Top of Source information

theorem observed_safe (s : State) (l : Line) (h : SafeParts s) : SafeParts (observed s l) := by
  have h1 := (markLine_frame (fm := [.serve]) (b0 := s) s l (.refl _ _) (by decide)).safe h
  exact (countEvent_frame (fm := [.regs]) (b0 := markLine s l) _ (.refl _ _) (by decide)).safe h1

theorem vslotAt_putVslot (s : State) (v : Nat) (x : VSlot) : vslotAt (putVslot s v x) v = some x := mapGet_mapSet_same _ _ _ _

theorem vslotAt_putVslot_ne (s : State) (v w : Nat) (x : VSlot) (h : w ≠ v) : vslotAt (putVslot s v x) w = vslotAt s w :=
  mapGet_mapSet_ne _ _ _ _ _ h

theorem currentSlot_put (s : State) (a : Nat) (v : Option Nat) : currentSlot (putCurrent s a v) a = v := mapGet_mapSet_same _ _ _ _

theorem currentSlot_put_ne (s : State) (a b : Nat) (v : Option Nat) (h : b ≠ a) : currentSlot (putCurrent s a v) b = currentSlot s b :=
  mapGet_mapSet_ne _ _ _ _ _ h

theorem supersede_curr (s : State) (o : Option Nat) (a : Nat) : currentSlot (supersede s o) a = currentSlot s a := by
  unfold supersede; split
  · rfl
  · split <;> rfl

theorem supersede_only (s : State) (o : Option Nat) : changesOnly [.serve] s (supersede s o) := by
  unfold supersede; split
  · exact only_refl _ _
  · split
    · exact only_serve _ _
    · exact only_refl _ _

theorem supersede_vslot (s : State) (v : Nat) (y : VSlot) (h : vslotAt s v = some y) :
    vslotAt (supersede s (some v)) v = some { y with st := .superseded } := by
  unfold supersede; dsimp only; rw [h]; exact vslotAt_putVslot _ _ _

theorem releaseHeld_none (s : State) (b : Nat) (h : (berthOf s b).held = []) : releaseHeld s b = s := by
  unfold releaseHeld; rw [h]; rfl

theorem helmCounter_put (s : State) (k i : Nat) (c : HelmCounter) (h : k < s.stk.length) : helmCounter (putCounter s k i c) k i = c := by
  unfold helmCounter putCounter
  rw [stkOf_putStk _ _ _ h]
  exact mapGet_mapSet_same _ _ _ _

theorem helmCounter_put_ne (s : State) (k i j i2 : Nat) (c : HelmCounter) (h : k < s.stk.length) (hi : i2 ≠ i) :
    helmCounter (putCounter s k i c) j i2 = helmCounter s j i2 := by
  unfold helmCounter putCounter
  by_cases hj : j = k
  · rw [hj, stkOf_putStk _ _ _ h]
    exact mapGet_mapSet_ne _ _ _ _ _ hi
  · rw [stkOf_putStk_ne _ _ _ _ hj]

theorem only_of_stk (s : State) (v : List StackSt) : changesOnly [.stk] s { s with stk := v } := by
  intro p hp
  cases p <;> first | rfl | exact absurd (by simp) hp

theorem leadStk_lt (s : State) : leadStk s < 8 := by
  unfold leadStk leadOf
  cases h : stackNos.find? fun k => ron s k HLM_STATUS_LEAD with
  | none => decide
  | some k => exact List.mem_range.mp (List.mem_of_find?_eq_some h)

/-- Messages between Helms change nothing but Helm's own record of them and FLT_NOROUTE. -/
theorem sendHelm_serve (s : State) (ms : List HelmMsg) : ∃ r a b c d,
    sendHelm s ms = { s with regs := r, serve := { s.serve with msgs := a, ops := b, turns := c, waits := d } }
      ∧ regsBut [(0, FLT_NOROUTE.off)] s (sendHelm s ms) := by
  let P : State → Prop := fun t => (∃ r a b c d,
    t = { s with regs := r, serve := { s.serve with msgs := a, ops := b, turns := c, waits := d } }) ∧
      regsBut [(0, FLT_NOROUTE.off)] s t
  have hi : ∀ (t : State) m, P t → P (issueHelm t m) := by
    rintro t m ⟨⟨r, a, b, c, d, rfl⟩, hr⟩
    unfold issueHelm
    split
    · dsimp only
      split
      · exact ⟨⟨_, _, _, _, _, rfl⟩, hr⟩
      · refine ⟨⟨_, _, _, _, _, rfl⟩, fun k off h => ?_⟩
        rw [← hr k off h]
        unfold rbump
        have hk : regKey k off ≠ regKey 0 (FLT_NOROUTE.off + FLT_NOROUTE.stride * 0) := h (0, FLT_NOROUTE.off) (List.mem_singleton.mpr rfl)
        rw [rword_rput_ne _ _ _ _ FLT_NOROUTE _ hk]
        rfl
    · exact ⟨⟨_, _, _, _, _, rfl⟩, hr⟩
  have hf : ∀ (l : List HelmMsg) (t : State), P t → P (l.foldl issueHelm t) := by
    intro l
    induction l with
    | nil => intro t h; exact h
    | cons m l ih => intro t h; exact ih _ (hi t m h)
  obtain ⟨⟨r, a, b, c, d, h⟩, h2⟩ := hf ms s ⟨⟨_, _, _, _, _, rfl⟩, fun _ _ _ => rfl⟩
  exact ⟨r, a, b, c, d, h, h2⟩

theorem arriveCommit_facts (s : State) (b k : Nat) (hst : s.stk.length = 8) (hb : b < 16) (hl : s.serve.berths.length = 16) :
    helmCounter (arriveCommit s b) k (32 + b) = helmCounter s k (32 + b)
    ∧ (berthOf (arriveCommit s b) b).released = (berthOf s b).released
    ∧ regsBut [(0, FLT_NOROUTE.off)] s (arriveCommit s b)
    ∧ changesOnly [.regs, .stk, .serve] s (arriveCommit s b) := by
  have hb1 : berthOf (putBerth s b { berthOf s b with arrived := true, arrivedAt := s.cyc }) b
      = { berthOf s b with arrived := true, arrivedAt := s.cyc } :=
    berthOf_putBerth _ _ _ (by rw [hl]; exact hb)
  unfold arriveCommit
  dsimp only
  split
  · refine ⟨?_, ?_, ?_, ?_⟩
    · unfold arriveHelm
      dsimp only
      rw [helmCounter_put_ne _ _ _ _ _ _ (by show leadStk s < s.stk.length; rw [hst]; exact leadStk_lt s) (by omega)]
      rfl
    · show (berthOf (putBerth s b _) b).released = _
      rw [hb1]
    · exact fun _ _ _ => rfl
    · exact only_trans (only_mono (only_serve s _) (by decide)) (only_mono (only_putStk _ _ _) (by decide))
  · obtain ⟨r, x, y, z, w, h, hr⟩ := sendHelm_serve (putBerth s b { berthOf s b with arrived := true, arrivedAt := s.cyc })
      [.arrive (hostModule s b) b (readyValue s b)]
    refine ⟨?_, ?_, fun k off hk => hr k off hk, ?_⟩
    · rw [h]; rfl
    · rw [h]
      show (berthOf (putBerth s b _) b).released = _
      rw [hb1]
    · rw [h]
      intro p hp
      cases p <;> first | rfl | exact absurd (by simp) hp

theorem only_img (s : State) (v : ImageSt) : changesOnly [.img] s { s with img := v } := by
  intro p hp
  cases p <;> first | rfl | exact absurd (by simp) hp

/-- The catalogue has sequence numbers left for `n` more records (R274). -/
def roomFor (n : Nat) (s : State) : Prop := ∀ x ∈ s.img.catalogue, x.seq + n < 2 ^ 32

theorem seqRoom_roomFor {s : State} (h : seqRoom s) : roomFor 2 s := h

theorem roomFor_mono {m n : Nat} {s : State} (h : m ≤ n) (hr : roomFor n s) : roomFor m s := fun x hx => by
  have := hr x hx; omega

theorem foldl_max_spec (l : List CatRec) (a B : Nat) (ha : a < B) (h : ∀ x ∈ l, x.seq + 1 < B) :
    a ≤ l.foldl (fun m x => max m (x.seq + 1)) a ∧ (∀ x ∈ l, x.seq < l.foldl (fun m x => max m (x.seq + 1)) a)
      ∧ l.foldl (fun m x => max m (x.seq + 1)) a < B := by
  induction l generalizing a with
  | nil => exact ⟨le_refl _, by simp, ha⟩
  | cons y l ih =>
    have hy := h y (by simp)
    obtain ⟨h1, h2, h3⟩ := ih (max a (y.seq + 1)) (by omega) fun x hx => h x (by simp [hx])
    rw [List.foldl_cons]
    refine ⟨by omega, fun x hx => ?_, h3⟩
    rcases List.mem_cons.mp hx with rfl | hx
    · omega
    · exact h2 x hx

/-- The next record's sequence number is higher than every one before, while there are numbers left. -/
theorem nextSeqNo_spec {n : Nat} {s : State} (hn : 1 ≤ n) (h : roomFor n s) :
    (∀ x ∈ s.img.catalogue, x.seq < nextSeqNo s) ∧ nextSeqNo s + n ≤ 2 ^ 32 ∨ s.img.catalogue = [] ∧ nextSeqNo s = 0 := by
  rcases hc : s.img.catalogue with _ | ⟨y, l⟩
  · right; exact ⟨rfl, by simp [nextSeqNo, hc]⟩
  · left
    have hB : ∀ x ∈ s.img.catalogue, x.seq + 1 < 2 ^ 32 - n + 1 := fun x hx => by have := h x hx; omega
    have h0 := h y (by rw [hc]; simp)
    obtain ⟨_, h2, h3⟩ := foldl_max_spec s.img.catalogue 0 (2 ^ 32 - n + 1) (by omega) hB
    have e : nextSeqNo s = s.img.catalogue.foldl (fun m x => max m (x.seq + 1)) 0 := by
      unfold nextSeqNo; exact Nat.mod_eq_of_lt (by omega)
    rw [e, ← hc]
    exact ⟨h2, by omega⟩

theorem roomFor_putCat {n : Nat} {s : State} (h : roomFor (n + 1) s) (hb : n < 2 ^ 32) (r : CatRec) : roomFor n (putCat s r) := by
  intro x hx
  rcases List.mem_append.mp hx with hx | hx
  · have := h x hx; omega
  · rw [List.mem_singleton] at hx
    subst hx
    show nextSeqNo s + n < 2 ^ 32
    rcases nextSeqNo_spec (by omega) h with ⟨_, h2⟩ | ⟨_, h2⟩ <;> omega

theorem newer_mem (l : List CatRec) (a : Option CatRec) (z : CatRec) (h : l.foldl newerRec a = some z) : z ∈ l ∨ a = some z := by
  induction l generalizing a with
  | nil => exact .inr h
  | cons y l ih =>
    rw [List.foldl_cons] at h
    rcases ih _ h with h | h
    · exact .inl (by simp [h])
    · unfold newerRec at h
      split at h
      · split at h
        · cases h; exact .inl (by simp)
        · exact .inr h
      · cases h; exact .inl (by simp)

/-- The record just written is the one in force of its slot (R274). -/
theorem catOf_putCat (s : State) (h : roomFor 1 s) (r : CatRec) : catOf (putCat s r) r.name r.slot = some (sealRec s r) := by
  unfold catOf putCat
  dsimp only
  rw [List.filter_append, List.foldl_append]
  have hs : (List.filter (fun x : CatRec => x.name == r.name && x.slot == r.slot && x.crc == recordCrc x) [sealRec s r]) = [sealRec s r] := by
    have : (sealRec s r).crc = recordCrc (sealRec s r) := rfl
    rw [List.filter_cons_of_pos]
    · rfl
    · simp only [Bool.and_eq_true, beq_iff_eq]; exact ⟨⟨rfl, rfl⟩, this⟩
  rw [hs]
  generalize hg : List.foldl newerRec none _ = o
  rw [List.foldl_cons, List.foldl_nil]
  unfold newerRec
  cases o with
  | none => rfl
  | some z =>
    have hz := newer_mem _ _ _ hg
    simp only [reduceCtorEq, or_false] at hz
    have hm := (List.mem_filter.mp hz).1
    dsimp only
    rw [if_pos]
    show z.seq < nextSeqNo s
    rcases nextSeqNo_spec (le_refl _) h with ⟨h1, _⟩ | ⟨h1, _⟩
    · exact h1 z hm
    · rw [h1] at hm; cases hm

theorem catOf_putCat_ne (s : State) (r : CatRec) (n : ImgName) (i : Nat) (h : r.name ≠ n ∨ r.slot ≠ i) :
    catOf (putCat s r) n i = catOf s n i := by
  unfold catOf putCat
  dsimp only
  rw [List.filter_append, List.foldl_append]
  have e : (List.filter (fun x : CatRec => x.name == n && x.slot == i && x.crc == recordCrc x) [sealRec s r]) = [] := by
    rw [List.filter_cons_of_neg]
    · rfl
    · show ¬ ((r.name == n && r.slot == i && _) = true)
      rcases h with h | h <;> simp [h]
  rw [e]
  rfl

theorem catOf_named {s : State} {n : ImgName} {i : Nat} {r : CatRec} (h : catOf s n i = some r) : r.name = n ∧ r.slot = i := by
  unfold catOf at h
  have := newer_mem _ _ _ h
  simp only [reduceCtorEq, or_false, List.mem_filter, Bool.and_eq_true, beq_iff_eq] at this
  exact this.2.1

theorem slotState_putCat (s : State) (h : roomFor 1 s) (r : CatRec) : slotState (putCat s r) r.name r.slot = r.st := by
  unfold slotState; rw [catOf_putCat s h]; rfl

theorem slotState_putCat1 (s : State) (h : roomFor 1 s) (r : CatRec) (n : ImgName) (i : Nat) (hn : r.name = n) (hi : r.slot = i) :
    slotState (putCat s r) n i = r.st := by subst hn hi; exact slotState_putCat s h r

theorem slotData_put (s : State) (n : ImgName) (i : Nat) (x : SlotData) : slotData (putSlotData s n i (some x)) n i = some x := by
  unfold slotData putSlotData
  dsimp only
  rw [List.find?_append]
  have : ((s.img.data.filter fun q => !(q.1 == n && q.2.1 == i)).find? fun q => q.1 == n && q.2.1 == i) = none := by
    rw [List.find?_eq_none]
    intro x hx hc
    have := (List.mem_filter.mp hx).2
    rw [hc] at this
    exact absurd this (by decide)
  rw [this]
  simp

theorem slotState_data (s : State) (n m : ImgName) (i j : Nat) (x : Option SlotData) :
    slotState (putSlotData s n i x) m j = slotState s m j := rfl

theorem only_putCat (s : State) (r : CatRec) : changesOnly [.img] s (putCat s r) := only_img _ _

theorem only_putSlotData (s : State) (n : ImgName) (i : Nat) (x : Option SlotData) : changesOnly [.img] s (putSlotData s n i x) :=
  only_img _ _

theorem slotState_data1 (s : State) (h : roomFor 1 s) (r : CatRec) (n : ImgName) (i : Nat) (x : Option SlotData) (hn : r.name = n) (hi : r.slot = i) :
    slotState (putSlotData (putCat s r) n i x) n i = r.st := slotState_putCat1 s h r n i hn hi

theorem only_rbump (s : State) (k : Nat) (f : Fld) (n : Nat) : changesOnly [.regs] s (rbump s k f n) := only_rput _ _ _ _ _
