-- ==== Sys2Proof/Laws/Module.lean ====
section
/-!
SUPPORT. Resets, power, clocks, the log, the Sounding ADC, block resets, bring-up, Binnacle and Lodestar: one lemma for each shared operation.
-/

namespace Sys2Proof.Claims

open Sys2Proof Sys2Proof.Machine

theorem only_frameM {m : List Part} {s t : State} (h : Machine.Frame m s t) {ps : List Component} (hs : ∀ p ∈ m.map compOf, p ∈ ps) :
    changesOnly ps s t := only_mono (only_of_frame h) hs

/-- `Dropped` survives a change of registers, free values, the log, reset's blocks, and the island's own state. -/
theorem droppedTrans {s t u : State} (h : Dropped s t) (o : changesOnly [.regs, .free, .log, .rst, .bnc, .snd, .lsr] t u)
    (hd : u.rst.domains ≤ 1) : Dropped s u where
  tiles := (o .tiles (by decide)).trans h.tiles
  dram := (o .dram (by decide)).trans h.dram
  net := (o .net (by decide)).trans h.net
  reports := (o .reports (by decide)).trans h.reports
  vil := (o .vil (by decide)).trans h.vil
  fleet := (o .fleet (by decide)).trans h.fleet
  chr := (o .chr (by decide)).trans h.chr
  serve := (o .serve (by decide)).trans h.serve
  pwr := (o .pwr (by decide)).trans h.pwr
  tick := (o .tick (by decide)).trans h.tick
  slot0 := (o .slot0 (by decide)).trans h.slot0
  stk := by have := o .stk (by decide); rw [show u.stk = t.stk from this]; exact h.stk
  domains := hd
  rest := ⟨(o .cyc (by decide)).trans h.rest.1, (o .img (by decide)).trans h.rest.2.1, (o .tap (by decide)).trans h.rest.2.2.1,
    (o .answers (by decide)).trans h.rest.2.2.2.1, (o .pending (by decide)).trans h.rest.2.2.2.2⟩

theorem dropped_drop (s x : State) (h : changesOnly [.regs, .free, .stk, .bnc, .lsr, .log] s x) : Dropped s (dropDomains x) where
  tiles := rfl
  dram := rfl
  net := rfl
  reports := rfl
  vil := rfl
  fleet := by show ({ FleetSt.reset with hint := x.fleet.hint } : FleetSt) = _; rw [show x.fleet = s.fleet from h .fleet (by decide)]
  chr := rfl
  serve := rfl
  pwr := rfl
  tick := rfl
  slot0 := rfl
  stk := by
    intro d hd
    have : d ∈ x.stk.map StackSt.lost := hd
    obtain ⟨e, -, rfl⟩ := List.mem_map.mp this
    exact ⟨e.copyA, e.copyB, e.retired, rfl⟩
  domains := by show min x.rst.domains 1 ≤ 1; omega
  rest := ⟨h .cyc (by decide), by show { x.img with begun := [] } = _; rw [show x.img = s.img from h .img (by decide)], h .tap (by decide), h .answers (by decide), h .pending (by decide)⟩

theorem endLong_only (s : State) : changesOnly [.regs, .free, .stk, .bnc, .lsr, .log] s (endLong s) :=
  only_of_frame (m := [.regs, .free, .stk, .bnc, .lsr, .log]) (endLong_frame s (.refl _ _) (by decide))

theorem clearSecrets_only (s : State) : changesOnly [.regs, .lsr] s (clearSecrets s) :=
  only_of_frame (m := [.regs, .lsr]) (clearSecrets_frame s (.refl _ _) (by decide))

theorem drawNonce_only (s : State) : changesOnly [.regs, .lsr] s (drawNonce s) :=
  only_of_frame (m := [.regs, .lsr]) (drawNonce_frame s (.refl _ _) (by decide))

theorem resetStatus_only (s : State) (n : Nat) : changesOnly [.regs, .bnc] s (resetStatus s n) :=
  only_of_frame (m := [.regs, .bnc]) (resetStatus_frame s n (.refl _ _) (by decide))

/-- Binnacle's, Sounding's and the power block's registers, but for BNC_STATUS, are those of `s`. -/
def IslandKept (s t : State) : Prop := ∀ off, (0x120004 ≤ off ∧ off < 0x140000) ∨ (0x150000 ≤ off ∧ off < 0x160000) →
  rword t 0 off = rword s 0 off

theorem IslandKept.refl (s : State) : IslandKept s s := fun _ _ => rfl

theorem IslandKept.trans {s t u : State} (a : IslandKept s t) (b : IslandKept t u) : IslandKept s u :=
  fun off h => (b off h).trans (a off h)

theorem IslandKept.of_regs {s t : State} (h : t.regs = s.regs) : IslandKept s t := fun off _ => by unfold rword; rw [h]

theorem islandKept_rput (s : State) (k : Nat) (f : Fld) (v : Nat) (i : Nat := 0)
    (h : f.off + f.stride * i < 0x120004 ∨ (0x140000 ≤ f.off + f.stride * i ∧ f.off + f.stride * i < 0x150000)) :
    IslandKept s (rput s k f v i) := by
  intro off ho
  unfold rput
  rw [rword_setRword, if_neg]
  unfold regKey
  omega

theorem islandKept_foldl {α : Type} (f : State → α → State) (hf : ∀ s x, IslandKept s (f s x)) (l : List α) (s : State) :
    IslandKept s (l.foldl f s) := by
  induction l generalizing s with
  | nil => exact .refl _
  | cons a l ih => exact (hf s a).trans (ih _)

theorem IslandKept.rget {s t : State} (h : IslandKept s t) (f : Fld) (h0 : f.stride = 0)
    (ho : (0x120004 ≤ f.off ∧ f.off < 0x140000) ∨ (0x150000 ≤ f.off ∧ f.off < 0x160000)) : rget t 0 f = rget s 0 f := by
  unfold Machine.rget
  rw [h _ (by rw [h0]; omega)]

theorem spoilCopy_regs (s : State) (k : Nat) : (spoilCopy s k).regs = s.regs := rfl

theorem endStackCommit_kept (s : State) (k : Nat) (ok : Bool) : IslandKept s (endStackCommit s k ok) := by
  have a : IslandKept s (commitTable s k) := by
    obtain ⟨s1, e, h1⟩ : ∃ s1 : State, commitTable s k = rput (rput (rput (rset s1 k (if writesB (stkOf s k) then
        SXT_TBL_B_VALID else SXT_TBL_A_VALID)) k SXT_TBL_INFORCE (bit (writesB (stkOf s k)))) k SXT_TBL_CMTFAIL 0) k SXT_TBLSEQ_SEQ
        (nextSeq (stkOf s k)).toNat ∧ s1.regs = s.regs := ⟨_, rfl, rfl⟩
    rw [e]
    refine (IslandKept.of_regs h1).trans (.trans (.trans (.trans ?_ (islandKept_rput _ _ _ _ 0 (by decide))) (islandKept_rput _ _ _ _ 0 (by decide))) (islandKept_rput _ _ _ _ 0 (by decide)))
    split <;> exact islandKept_rput _ _ _ _ 0 (by decide)
  have b : IslandKept s (failCommit s k) := by
    unfold failCommit
    dsimp only
    refine IslandKept.trans (t := spoilCopy s k) (.of_regs (spoilCopy_regs s k)) (.trans (.trans ?_ (islandKept_rput _ _ SXT_TBL_CMTFAIL 1 0 (by decide))) (.of_regs rfl))
    split <;> exact islandKept_rput _ _ _ _ 0 (by decide)
  unfold endStackCommit
  refine .trans ?_ (islandKept_rput _ _ _ _ 0 (by decide))
  split
  · exact a
  · exact b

Bottom of Source information

Task prompt
Each line that includes "putCounter" counts once; state how many such lines the listing has, with no other words.

Solution to this problem
4